# Why tru glo sucks...



## Fletch125 (Nov 17, 2012)

I bought a carbon xs about a year ago and loved it. Found some minor flawes in the workmanship but was able to fix it. Ive broken two so far from light use! Tru glo replaced the original which was nice and now im sending this one in to be replaced. They told me it could take up to three weeks to get my replacement so i bought another tru glo that ill sell after i get my replacement....get the new one put on and all sighted in( the sight weighs a ton) and i decided to turn the led on....it doesnt work, so i figure dead battery.

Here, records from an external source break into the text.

-- ==== Sys2Proof/Laws/Issue.lean ====
section
/-! SUPPORT. What the issue of a word does: when it commits, and what the commit changes and leaves. -/
namespace Sys2Proof.Machine
-- One declaration at a time: each more thread of the compiler takes a stack out of the same memory.
set_option Elab.async false

/-! ### Registers -/

@[simp] theorem rdW_wrW (th : Thread) (r : Nat) (v : W32) (q : Nat) :
    rdW (wrW th r v) q = if q = r then v else rdW th q := by simp [rdW, wrW]

@[simp] theorem rdS_wrS (x : Warp) (r : Nat) (v : W64) (q : Nat) :
    rdS (wrS x r v) q = if q = r then v else rdS x q := by simp [rdS, wrS]

theorem rdP_wrP (th : Thread) (p q : Nat) (b : Bool) (hp : p < 7) (hq : q < 7) :
    rdP (wrP th p b) q = if q = p then b else rdP th q := by
  have hq7 : q ≠ 7 := by omega
  unfold rdP wrP
  rw [if_neg hq7, if_neg hq7]
  cases b
  · simp only [Bool.false_eq_true, if_false, BitVec.getLsbD_and, BitVec.getLsbD_not, BitVec.getLsbD_shiftLeft]
    split_ifs with h
    · subst h; simp [hq]
    · have : decide (q - p = 0) = decide (q ≤ p) := by simp; omega
      by_cases hlt : q < p
      · simp [hq, hlt]
      · have : q - p ≠ 0 := by omega
        simp [hq, hlt, this]
  · simp only [if_true, BitVec.getLsbD_or, BitVec.getLsbD_shiftLeft]
    split_ifs with h
    · subst h; simp [hq]
    · by_cases hlt : q < p
      · simp [hlt]
      · have : q - p ≠ 0 := by omega
        simp [hlt, this]

/-- A fold of register writes: the last one to a register is read back. -/
theorem rdW_foldl_wrW (l : List (Nat × W32)) : ∀ (th : Thread) (q : Nat),
    rdW (l.foldl (fun th x => wrW th x.1 x.2) th) q = (smFind? l.reverse q).getD (rdW th q) := by
  have key : ∀ (a b : List (Nat × W32)) (q : Nat) (d : W32),
      (smFind? (a ++ b) q).getD d = (smFind? a q).getD ((smFind? b q).getD d) := by
    intro a b q d
    induction a with
    | nil => rfl
    | cons c a ih => obtain ⟨k, v⟩ := c; by_cases h : q = k <;> simp_all
  induction l with
  | nil => intro th q; rfl
  | cons c l ih =>
    intro th q
    rw [List.foldl_cons, ih, List.reverse_cons, key]
    congr 1
    obtain ⟨k, v⟩ := c
    by_cases h : q = k <;> simp [h]

theorem foldl_wrW_same (l : List (Nat × W32)) : ∀ th : Thread, (l.foldl (fun th x => wrW th x.1 x.2) th).sameButWord th ∧
    (l.foldl (fun th x => wrW th x.1 x.2) th).pc = th.pc ∧ (l.foldl (fun th x => wrW th x.1 x.2) th).preds = th.preds ∧
    loopDepth (l.foldl (fun th x => wrW th x.1 x.2) th) = loopDepth th := by
  induction l with
  | nil => intro th; exact ⟨rfl, rfl, rfl, rfl⟩
  | cons c l ih =>
    intro th
    obtain ⟨h1, h2, h3, h4⟩ := ih (wrW th c.1 c.2)
    refine ⟨?_, h2, h3, h4⟩
    unfold Thread.sameButWord at h1 ⊢
    rw [List.foldl_cons]
    exact (congrArg (fun x : Thread => { x with regs := th.regs, poison := th.poison, dirty := th.dirty }) h1)

theorem Thread.sameButWord_rfl (x : Thread) : x.sameButWord x := rfl

theorem Thread.sameButWord_trans {x y z : Thread} (h1 : x.sameButWord y) (h2 : y.sameButWord z) : x.sameButWord z := by
  unfold Thread.sameButWord at *
  exact (congrArg (fun u : Thread =>
    { u with
      pc := z.pc, regs := z.regs, poison := z.poison, dirty := z.dirty, preds := z.preds, lc0 := z.lc0, lc1 := z.lc1
      lc2 := z.lc2, mq := z.mq, wait := z.wait, waitCount := z.waitCount, denied := z.denied, refused := z.refused }) h1).trans h2

theorem foldl_wrP_same (l : List (Nat × Bool)) : ∀ th : Thread,
    ∃ b, l.foldl (fun th x => wrP th x.1 x.2) th = { th with preds := b } := by
  induction l with
  | nil => intro th; exact ⟨th.preds, rfl⟩
  | cons c l ih =>
    intro th
    obtain ⟨b, hb⟩ := ih (wrP th c.1 c.2)
    exact ⟨b, hb⟩

/-- A fold of predicate writes: the last one to a predicate is read back. -/
theorem rdP_foldl_wrP (l : List (Nat × Bool)) (hl : ∀ x ∈ l, x.1 < 7) : ∀ (th : Thread) (q : Nat), q < 7 →
    rdP (l.foldl (fun th x => wrP th x.1 x.2) th) q = (smFind? l.reverse q).getD (rdP th q) := by
  have key : ∀ (a b : List (Nat × Bool)) (q : Nat) (d : Bool),
      (smFind? (a ++ b) q).getD d = (smFind? a q).getD ((smFind? b q).getD d) := by
    intro a b q d
    induction a with
    | nil => rfl
    | cons c a ih => obtain ⟨k, v⟩ := c; by_cases h : q = k <;> simp_all
  induction l with
  | nil => intro th q _; rfl
  | cons c l ih =>
    intro th q hq
    obtain ⟨k, v⟩ := c
    have hk : k < 7 := hl (k, v) (by simp)
    rw [List.foldl_cons, ih (fun x hx => hl x (List.mem_cons_of_mem _ hx)) _ q hq, List.reverse_cons, key,
      rdP_wrP th k q v hk hq]
    congr 1
    by_cases h : q = k <;> simp [h]

/-! ### The end of a word in one thread (R180) -/

theorem setLc_same (th : Thread) (k : Nat) (v : W32) :
    (setLc th k v).sameButWord th ∧ (setLc th k v).regs = th.regs ∧ (setLc th k v).preds = th.preds := by
  unfold setLc; split <;> exact ⟨rfl, rfl, rfl⟩

theorem loopEnd_same (loops : SMap LoopEntry) (pc : W64) : ∀ (k : Nat) (th : Thread),
    (loopEnd loops pc k th).sameButWord th ∧ (loopEnd loops pc k th).regs = th.regs ∧
    (loopEnd loops pc k th).preds = th.preds
  | 0, _ => ⟨rfl, rfl, rfl⟩
  | k + 1, th => by
    have hs := setLc_same th k (getLc th k - 1)
    have ih := loopEnd_same loops pc k (setLc th k (getLc th k - 1))
    unfold loopEnd
    split
    · split_ifs
      · dsimp only
        split_ifs
        · exact hs
        · exact ⟨Thread.sameButWord_trans ih.1 hs.1, ih.2.1.trans hs.2.1, ih.2.2.trans hs.2.2⟩
      · exact ⟨rfl, rfl, rfl⟩
    · exact ⟨rfl, rfl, rfl⟩

theorem applyEff_same (n : Nat) (loops : SMap LoopEntry) (info : WInfo) (th : Thread) (e : Eff) :
    (applyEff n loops info th e).sameButWord th := by
  have hw := (foldl_wrW_same e.w (tickWindows th)).1
  obtain ⟨b, hp⟩ := foldl_wrP_same e.p (e.w.foldl (fun th x => wrW th x.1 x.2) (tickWindows th))
  have h3 : (e.p.foldl (fun th x => wrP th x.1 x.2) (e.w.foldl (fun th x => wrW th x.1 x.2) (tickWindows th))).sameButWord th := by
    rw [hp]; exact (congrArg (fun u : Thread => { u with preds := th.preds, mq := th.mq }) hw)
  have h4 : ∀ y, (y : Thread).sameButWord th → y.sameButWord th := fun _ hy => hy
  unfold applyEff
  dsimp only
  split
  · exact h4 _ h3
  · exact Thread.sameButWord_trans (loopEnd_same _ _ _ _).1 (h4 _ h3)

theorem applyEff_regs (n : Nat) (loops : SMap LoopEntry) (info : WInfo) (th : Thread) (e : Eff) (q : Nat) :
    rdW (applyEff n loops info th e) q = (smFind? e.w.reverse q).getD (rdW th q) := by
  have hw := rdW_foldl_wrW e.w (tickWindows th) q
  obtain ⟨b, hp⟩ := foldl_wrP_same e.p (e.w.foldl (fun th x => wrW th x.1 x.2) (tickWindows th))
  have hr : rdW (tickWindows th) q = rdW th q := rfl
  rw [hr] at hw
  rw [← hw]
  unfold applyEff
  dsimp only
  split
  · unfold rdW; dsimp only; rw [hp]
  · unfold rdW; rw [(loopEnd_same _ _ _ _).2.1]; dsimp only; rw [hp]

theorem applyEff_preds (n : Nat) (loops : SMap LoopEntry) (info : WInfo) (th : Thread) (e : Eff)
    (hl : ∀ x ∈ e.p, x.1 < 7) (q : Nat) (hq : q < 7) :
    rdP (applyEff n loops info th e) q = (smFind? e.p.reverse q).getD (rdP th q) := by
  have hp := rdP_foldl_wrP e.p hl (e.w.foldl (fun th x => wrW th x.1 x.2) (tickWindows th)) q hq
  have hw := (foldl_wrW_same e.w (tickWindows th)).2.2.1
  have hr : rdP (e.w.foldl (fun th x => wrW th x.1 x.2) (tickWindows th)) q = rdP th q := by
    unfold rdP; rw [hw]; rfl
  rw [hr] at hp
  rw [← hp]
  unfold applyEff
  dsimp only
  split
  · unfold rdP; dsimp only
  · unfold rdP; rw [(loopEnd_same _ _ _ _).2.2]

theorem setLc_flow {x y : Thread} (h : x.flow.2 = y.flow.2) (k : Nat) (v : W32) :
    (setLc x k v).flow.2 = (setLc y k v).flow.2 := by
  simp only [Thread.flow, Prod.mk.injEq] at h
  unfold setLc; split <;> simp [Thread.flow, h.1, h.2.1, h.2.2]

theorem getLc_flow {x y : Thread} (h : x.flow.2 = y.flow.2) (k : Nat) : getLc x k = getLc y k := by
  simp only [Thread.flow, Prod.mk.injEq] at h
  unfold getLc; split <;> simp [h.1, h.2.1, h.2.2]

theorem loopDepth_flow {x y : Thread} (h : x.flow.2 = y.flow.2) : loopDepth x = loopDepth y := by
  simp only [Thread.flow, Prod.mk.injEq] at h
  unfold loopDepth; rw [h.1, h.2.1, h.2.2]

/-- The end-word check rests on the loop counters alone. -/
theorem loopEnd_flow (loops : SMap LoopEntry) (pc : W64) : ∀ (k : Nat) (x y : Thread), x.flow.2 = y.flow.2 →
    (loopEnd loops pc k x).flow = (loopEnd loops pc k y).flow
  | 0, _, _, h => Prod.ext rfl h
  | k + 1, x, y, h => by
    have hg := getLc_flow h k
    have hs := setLc_flow h k (getLc y k - 1)
    have ih := loopEnd_flow loops pc k _ _ hs
    unfold loopEnd
    rw [hg]
    split
    · split_ifs
      · dsimp only
        split_ifs
        · exact Prod.ext rfl hs
        · exact ih
      · exact Prod.ext rfl h
    · exact Prod.ext rfl h

theorem foldl_wrW_flow (l : List (Nat × W32)) : ∀ th : Thread, (l.foldl (fun th x => wrW th x.1 x.2) th).flow = th.flow := by
  induction l with
  | nil => intro th; rfl
  | cons c l ih => intro th; exact ih (wrW th c.1 c.2)

/-- Where a thread goes after a word. -/
theorem applyEff_flow (n : Nat) (loops : SMap LoopEntry) (info : WInfo) (th : Thread) (e : Eff) :
    (applyEff n loops info th e).flow = (match e.jump with
      | some p => (p, th.flow.2)
      | none => (nextWord loops th).flow) := by
  have hw : (e.w.foldl (fun th x => wrW th x.1 x.2) (tickWindows th)).flow = th.flow := foldl_wrW_flow e.w (tickWindows th)
  obtain ⟨b, hp⟩ := foldl_wrP_same e.p (e.w.foldl (fun th x => wrW th x.1 x.2) (tickWindows th))
  have h4 : (e.p.foldl (fun th x => wrP th x.1 x.2) (e.w.foldl (fun th x => wrW th x.1 x.2) (tickWindows th))).flow.2 =
      th.flow.2 := by rw [hp]; exact congrArg Prod.snd hw
  unfold applyEff
  dsimp only
  cases e.jump with
  | some p => exact Prod.ext rfl h4
  | none =>
    dsimp only
    unfold nextWord
    rw [← loopDepth_flow h4]
    exact loopEnd_flow loops th.pc _ _ _ h4

end Sys2Proof.Machine
end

So i drive to walmart, sit in line for 30 mins and finally buy the $6 batteries. Get home put them in and still nothing! I pull the light casing apart, and theres no led in the light!!!!!!!!! I love tru glo but i wont be buying another one any time soon!


----------



## 88luneke (Jan 13, 2009)

I broke two different Apex 6-pin with a dovetail. Both times it was the set screw for the micro-adjust. Whatever metal they used apparently is quite soft. 

On the other hand, I've never had a problem with TruGlo sights, even though they're made and owned by the same people. 


Posted using Outdoor Hub Campfire


----------



## Mightymouse (Sep 19, 2007)

I have a Carbon XS on my bow (2nd season) and have never had an issue with it. Can't say that I'm overly tough on it but the bow goes through roughly 30+ days in the field a year plus summer shooting, 3D, etc.
_Posted via Mobile Device_


----------



## sbooy42 (Mar 6, 2007)

That sucks.. Love my tru glo.. especially the tritium pin.


----------